Club Competition Roundup

I look back and realize that I've been doing this club competition thing for 9 years now.  And every year something different and interesting happens which refreshes it as an experience.  Having said that, the landing competitions in particular are always fun to watch.  Having to conduct a glide approach into a landing grid requires more than a bit of skill, and this year several people made it look harder than it is.

The list of competitions I appeared in was:
  • Senior Landings
  • Gentlemans Circuits
  • Non Instrument Circuits
  • Forced Landings Without Power
  • Senior Bombing
  • Senior Liferaft Dropping (defending club champ)
I did not fly particularly well in the circuit competitions.  I did at least manage to put WAM into the grid for my landings although I did bounce one of them.  I was guilty (as were a lot of others) in underestimating the headwind and not keeping enough energy to land in the high scoring zones on the landing grid.  A lot of us were coming up short, and in some cases, short of the runway.  It made for entertaining viewing.
My non instrument circuit was pretty dreadful.  Far too high with the nose attitude on takeoff, too much power reduction on downwind meant we were descending.  I probably turned onto final too low as well.  This competition was a lot harder than I expected.
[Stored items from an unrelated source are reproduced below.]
/-- The empty image is launched and its run is one step, an `UnsupportedOpcode(0x00, 0x00)` (70_reset_and_hazards.md
section 1, the spec's decision D20). -/
def Obligations.EmptyImageRunsOneStep : Prop :=
  ∃ s t, launch [] = some s ∧ step s = .next t ∧ t.fault = some (.unsupportedOpcode 0x00#8 0x00#8) ∧
    t.running = false ∧ t.pc = 0x00#8 ∧ step t = .fault .notRunning

/-- The reset state meets the invariant. -/
def Obligations.ResetMeetsTheInvariant : Prop := State.reset.Inv

/-- Every launch state meets the invariant. -/
def Obligations.LaunchMeetsTheInvariant : Prop :=
  ∀ (image : List Byte) (s : State), launch image = some s → s.Inv

/-! ### The step -/

/-- The step runs the instruction its bytes decode to (40_engine_cycle.md section 1): when the machine runs and the
bytes at `pc`, `pc +8 1`, `pc +8 2` begin with an instruction, the step is that instruction's meaning on the state
with the opcode byte latched in `IR`. The meaning itself advances `pc`. -/
def Obligations.StepRunsTheDecodedInstruction : Prop :=
  ∀ (s : State) (i : Instr) (rest : List Byte), s.running = true →
    decode opcodes [Memory.read s.mem s.pc, Memory.read s.mem (s.pc + 1#8), Memory.read s.mem (s.pc + 2#8)] =
      .ok (i, rest) →
    step s = exec i { s with ir := Memory.read s.mem s.pc }

/-- A machine has a step exactly while it runs; without one the answer is the stop `notRunning` (log 7); and no step
is ever refused (40_engine_cycle.md section 1). -/
def Obligations.StepsExactlyWhileRunning : Prop :=
  ∀ s : State, ((∃ t, step s = .next t) ↔ s.running = true) ∧
    (s.running = false → step s = .fault .notRunning) ∧ ∀ r, step s ≠ .refused r

/-- No handler can fail (40_engine_cycle.md section 1): every instruction completes on every state. -/
def Obligations.EveryInstructionCompletes : Prop :=
  ∀ (i : Instr) (s : State), ∃ t, exec i s = .next t

/-- R81: the fetch latches the byte at `pc` into `IR` and leaves `pc`, and everything else, alone; and after every
step, whether it executed an instruction or ended in a fatal error, `IR` holds the byte fetched. -/
def Obligations.FetchLatchesTheByteAtPc : Prop :=
  (∀ s : State, s.fetch = { s with ir := Memory.read s.mem s.pc }) ∧
  ∀ s t : State, step s = .next t → t.ir = Memory.read s.mem s.pc

/-- 40_engine_cycle.md section 1: a fetched byte that is no opcode is the fatal error `UnsupportedOpcode(IR, pc)`: the
record is written, the machine stops, and apart from the latched `IR` nothing else changes (the record, the cleared
run flag and the unchanged `pc` by the spec's decision D11, log 11; that a record already there, which no run has in
a running machine, is replaced is the model's choice, DESIGN CHOICE, log 19); for a fetched opcode byte its handler
runs. -/
def Obligations.DecodeDispatchesOrRecordsTheError : Prop :=
  ∀ s : State, s.running = true →
    ((∀ k, opcodes.byte k ≠ Memory.read s.mem s.pc) →
      step s = .next { s with
        ir := Memory.read s.mem s.pc
        fault := some (.unsupportedOpcode (Memory.read s.mem s.pc) s.pc)
        running := false }) ∧
    ∀ k, opcodes.byte k = Memory.read s.mem s.pc →
      ∃ i : Instr, i.kind = k ∧ step s = exec i { s with ir := Memory.read s.mem s.pc }

/-- The advance (40_engine_cycle.md sections 1 and 3): an opcode with bit 4 clear and `n` operand bytes leaves `pc`
at its old value plus `n + 1`, without a wrap when that is below 256 and modulo 256 otherwise (the spec's decision
D2, log 5); that is 3 for LDI, ADD, MUL, 2 for PRN, PUSH, POP and 1 for HLT. -/
def Obligations.PcAdvancesByOperandCountPlusOne : Prop :=
  ∀ (s : State) (k : OpKind), s.running = true → opcodes.byte k = Memory.read s.mem s.pc →
    setsPc (Memory.read s.mem s.pc) = false →
    ∃ t, step s = .next t ∧
      t.pc.toNat = (s.pc.toNat + (Memory.read s.mem s.pc).toNat / 64 + 1) % 256 ∧
      (k = .ldi ∨ k = .add ∨ k = .mul → t.pc = s.pc + 3#8) ∧
      (k = .prn ∨ k = .push ∨ k = .pop → t.pc = s.pc + 2#8) ∧
      (k = .hlt → t.pc = s.pc + 1#8)

/-- `pc_controller` (40_engine_cycle.md section 2): after every step `pc` is what the controller selects from the old
`pc`, the fetched byte, the handler's load request and the fault, under every valid opcode map (for `opcodes` the step
is this machine's). The selection wraps by D2 (log 5). -/
def Obligations.NextPcIsWhatThePcControllerSelects : Prop :=
  ∀ m : OpcodeMap, m.Valid → ∀ s t : State, stepWith m s = .next t →
    (∀ i, s.fetch.instr m = some i →
      t.pc = pcController s.pc (Memory.read s.mem s.pc) (s.fetch.loadRequest i) false) ∧
    (s.fetch.instr m = none → t.pc = pcController s.pc (Memory.read s.mem s.pc) none true)

/-- 10_state.md section 3: a step is taken only while `running` is 1; a step clears it exactly when it executes HLT or
ends in the fatal error of an unsupported opcode, and nothing in the core sets it; either fatal error clears it (the
spec's decision D11, log 11; over every ALU tag the model has, log 3); the host's start, where it can be given (the
guard is the model's choice, DESIGN CHOICE, log 8), sets it. -/
def Obligations.RunFlagIsClearedOnlyByHaltOrFatalError : Prop :=
  (∀ s t : State, step s = .next t → s.running = true ∧
    (t.running = false ↔ Memory.read s.mem s.pc = opcodes.hlt ∨ ∀ k, opcodes.byte k ≠ Memory.read s.mem s.pc)) ∧
  (∀ (s : State) (e : FatalError), (s.fatal e).running = false) ∧
  ∀ s t : State, s.start = some t → s.running = false ∧ t.running = true

/-- R88: `running = 1` implies `fault = none`: at launch, and after every step from a state of which it holds; a step
that records an error clears `running`; and the converse fails after HLT. -/
def Obligations.RunningImpliesNoFault : Prop :=
  (∀ (image : List Byte) (s : State), launch image = some s → s.running = true ∧ s.fault = none) ∧
  (∀ s t : State, (s.running = true → s.fault = none) → step s = .next t →
    (t.running = true → t.fault = none) ∧ (t.fault ≠ none → t.running = false)) ∧
  ∀ s : State, s.running = true → s.fault = none → Memory.read s.mem s.pc = opcodes.hlt →
    ∃ t, step s = .next t ∧ t.running = false ∧ t.fault = none

/-- The invariant is kept by every step from every state that meets it, under every opcode map and so by this
machine's step: memory stays in canonical form, and a fault record is true of the machine (it is stopped, `IR` and
`pc` are the recorded ones, memory holds that byte there, and that byte is no opcode), and is never the ALU's error. -/
def Obligations.EveryStepKeepsTheInvariant : Prop :=
  (∀ (m : OpcodeMap) (s t : State), s.InvWith m → stepWith m s = .next t → t.InvWith m) ∧
  ∀ s t : State, s.Inv → step s = .next t → t.Inv

/-- The two ends of a run (40_engine_cycle.md section 1; the record by the spec's decision D11, log 11): a step of a
machine that meets the invariant and stops after it either executed HLT and left no record, the normal end, or
fetched a byte that is no opcode and left a record. That a machine that has ended is told from one never started is
log 8. -/
def Obligations.RunEndsByHaltOrByAFatalError : Prop :=
  ∀ s t : State, s.Inv → step s = .next t → t.running = false →
    (Memory.read s.mem s.pc = opcodes.hlt ∧ t.EndedNormally) ∨
      ((∀ k, opcodes.byte k ≠ Memory.read s.mem s.pc) ∧ t.EndedFatally)

/-- A recorded fatal error is final (60_exceptions.md section 1, the spec's decision D11, log 11): in a state that
meets the invariant a record means that the machine has no step. -/
def Obligations.RecordedFaultIsFinal : Prop :=
  ∀ (s : State) (e : FatalError), s.Inv → s.fault = some e → step s = .fault .notRunning

/-- 60_exceptions.md section 1, 42_alu.md section 1: the ALU invoked with a tag outside {ADD, MUL} records that tag,
stops the machine and changes nothing else (the record by the spec's decision D11, log 11; such tags exist in the
model by its own choice, DESIGN CHOICE, log 3, where the spec's D17 keeps the tag abstract); and no step of any
program records it. -/
def Obligations.UnsupportedAluTagIsFatalAndNeverFromAProgram : Prop :=
  (∀ (tag : AluTag) (ra rb : RegNum) (s : State), tag ≠ .add → tag ≠ .mul →
    aluApply tag ra rb s =
      .next { s with fault := some (.unsupportedALUOperation tag), running := false }) ∧
  ∀ (s t : State) (tag : AluTag), step s = .next t → t.fault = some (.unsupportedALUOperation tag) →
    s.fault = some (.unsupportedALUOperation tag)

/-- Output (10_state.md section 3, the spec's decision D10, log 10): a step that fetched PRN's opcode appends the
register its operand byte selects, and no other step changes the output. -/
def Obligations.OnlyPrnAppendsToTheOutput : Prop :=
  ∀ s t : State, step s = .next t →
    (Memory.read s.mem s.pc = opcodes.prn →
      t.out = s.out ++ [s.reg (regOf (Memory.read s.mem (s.pc + 1#8)))]) ∧
    (Memory.read s.mem s.pc ≠ opcodes.prn → t.out = s.out)

/-- Nothing reads the output back (10_state.md section 3): a step appends the same bytes and otherwise does the same
whatever has been output before. -/
def Obligations.OutputIsNeverReadBack : Prop :=
  ∀ s t : State, step s = .next t →
    ∃ emitted : List Byte, t.out = s.out ++ emitted ∧
      ∀ o : List Byte, step { s with out := o } = .next { t with out := o ++ emitted }

/-- What `IR` holds before a step does not matter (10_state.md section 6; the reset value of `IR` is the spec's
decision D8, log 15, and no statement rests on it). -/
def Obligations.OldInstructionRegisterIsUnobservable : Prop :=
  ∀ (s : State) (v : Byte), step { s with ir := v } = step s

/-- The memory port (20_memory.md sections 1 and 3, 50_blocks_and_interfaces.md section 2; the operands first by the
spec's decision D6, log 12): a step's transactions applied in order give its memory; at most one is a write; every
read carries the byte the memory held; the first is the opcode read, then come the operand reads, as many as the
fetched byte says; and an unsupported opcode has the first alone. It holds under every valid opcode map (for `opcodes`
the step is this machine's). -/
def Obligations.MemoryIsWhatTheTransactionsLeave : Prop :=
  ∀ m : OpcodeMap, m.Valid → ∀ s t : State, stepWith m s = .next t →
    t.mem = (s.transactions m).foldl MemTransaction.apply s.mem ∧
    ((s.transactions m).filter MemTransaction.isWrite).length ≤ 1 ∧
    (∀ a v : Byte, .read a v ∈ s.transactions m → v = Memory.read s.mem a) ∧
    ((∀ k, m.byte k ≠ Memory.read s.mem s.pc) →
      s.transactions m = [.read s.pc (Memory.read s.mem s.pc)]) ∧
    ∀ k, m.byte k = Memory.read s.mem s.pc →
      (s.transactions m).take (1 + nops (Memory.read s.mem s.pc)) =
        ([s.pc, s.pc + 1#8, s.pc + 2#8].take (1 + nops (Memory.read s.mem s.pc))).map
          fun a => .read a (Memory.read s.mem a)

/-- The frame of memory over every step (20_memory.md section 1): only PUSH and CALL write, and only at the
decremented stack pointer. -/
def Obligations.MemoryChangesOnlyAtThePushAddress : Prop :=
  ∀ (s t : State) (a : Byte), step s = .next t →
    (a ≠ s.pushAddr ∨ (Memory.read s.mem s.pc ≠ opcodes.push ∧ Memory.read s.mem s.pc ≠ opcodes.call)) →
    Memory.read t.mem a = Memory.read s.mem a

/-- The frame of the registers (10_state.md section 1): LDI, ADD and MUL may change `x[ra]` alone, POP `x[ra]` and
R7, PUSH, CALL and RET R7 alone, PRN and HLT none. -/
def Obligations.OnlyTheNamedRegistersChange : Prop :=
  ∀ (i : Instr) (s t : State) (r : RegNum), exec i s = .next t → r ∉ writtenRegs i → t.reg r = s.reg r

/-- The other half of the register rule (10_state.md section 1): an instruction reads no other register than the ones
named, so with another value in a register it does not read it does the same everywhere else; and that register
then holds that value, or, where the instruction writes it, what the instruction writes. -/
def Obligations.OnlyTheNamedRegistersAreRead : Prop :=
  ∀ (i : Instr) (s t : State) (r : RegNum) (v : Byte), r ∉ readRegs i → exec i s = .next t →
    ∃ u, exec i (s.setReg r v) = .next u ∧ (∀ q, q ≠ r → u.reg q = t.reg q) ∧
      (r ∈ writtenRegs i → u.reg r = t.reg r) ∧ (r ∉ writtenRegs i → u.reg r = v) ∧
      u.pc = t.pc ∧ t.SameMemory u ∧ t.SameControl u

/-- The status outputs after an unsupported opcode (50_blocks_and_interfaces.md section 3, 60_exceptions.md section 1;
the code 1 is the spec's decision D11, log 11). -/
def Obligations.StatusShowsTheFatalError : Prop :=
  ∀ s : State, s.running = true → (∀ k, opcodes.byte k ≠ Memory.read s.mem s.pc) →
    ∃ t, step s = .next t ∧ t.status.running = false ∧ t.status.faultKind = 1 ∧
      t.status.faultIr = some (Memory.read s.mem s.pc) ∧ t.status.faultPc = some s.pc

/-- The opcode map is an argument of the machine (R66's parameters, the spec's decision D4, log 1): under every valid
map a running machine's step is the meaning of the instruction that the map's decoder reads at `pc`, on the state with
the opcode byte latched, or, on a byte the map does not have, the fatal error (D11, log 11; log 19); a stopped one has
no step (log 7); and this machine's step is the one of the spec's default bytes. -/
def Obligations.EveryValidOpcodeMapHasItsStep : Prop :=
  (∀ m : OpcodeMap, m.Valid → ∀ s : State,
    (s.running = true → ∀ (i : Instr) (rest : List Byte),
      decode m [Memory.read s.mem s.pc, Memory.read s.mem (s.pc + 1#8), Memory.read s.mem (s.pc + 2#8)] =
        .ok (i, rest) →
      stepWith m s = exec i { s with ir := Memory.read s.mem s.pc }) ∧
    (s.running = true → (∀ k, m.byte k ≠ Memory.read s.mem s.pc) →
      stepWith m s = .next { s with
        ir := Memory.read s.mem s.pc
        fault := some (.unsupportedOpcode (Memory.read s.mem s.pc) s.pc)
        running := false }) ∧
    (s.running = false → stepWith m s = .fault .notRunning)) ∧
  ∀ s : State, step s = stepWith opcodes s

/-! ### The run -/

/-- The run of an image (40_engine_cycle.md section 1; the state kept after the end by the spec's decision D12, log 18;
the record by D11, log 11): it does not end exactly when it has no end state; it has at most one end state; once
stopped it stays; and at its end either the last byte fetched is HLT's opcode and there is no fault, or it is no
opcode, it stands at the `pc` still held, and the fault records both. -/
def Obligations.RunEndsOnceInOneOfTwoWaysOrNever : Prop :=
  ∀ (m : OpcodeMap) (image : List Byte) (s : State), launch image = some s →
    (RunsForever m image ↔ ¬ ∃ t, RunEndsIn m image t) ∧
    (∀ t u, RunEndsIn m image t → RunEndsIn m image u → t = u) ∧
    (∀ n k, (runFor m n s).running = false → runFor m (n + k) s = runFor m n s) ∧
    ∀ t, RunEndsIn m image t →
      (t.fault = none ∧ t.ir = m.hlt) ∨
        (t.fault = some (.unsupportedOpcode t.ir t.pc) ∧ Memory.read t.mem t.pc = t.ir ∧ ∀ k, m.byte k ≠ t.ir)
We didn't get as high as I would have liked, so in the rush I forgot large sections of the Forced Landing checklist. Although for the most part I flew the plane reasonably well and put both landings into the grid,  I don't think I will be troubling the scorers this year.

Bombing,  I thought I did OK, but from what I've heard and scored myself, the standard this year was pretty damn high and I've probably been fairly well out scored both in the air and on the ground.

Liferaft I didn't do too badly.  A little high on one of the downwind legs wasn't good (you have to be at 500 feet).  I was flying an aircraft I have never flown before, ZK-DXP, a 1975 Model M 172 with 160hp and 40 degrees flaps.  I haven't flown one of these since my Australian trip in 2007.  It reminded me of flying old ZK-JAF. The controls felt rather stiff like you were trying to stir a rapidly drying barrel of cement.  But it was rather slow and steady and once trimmed out would trundle around the sky without too much drama.  My thanks go to my trusty despatcher Andrew for once again pairing up to defend our title.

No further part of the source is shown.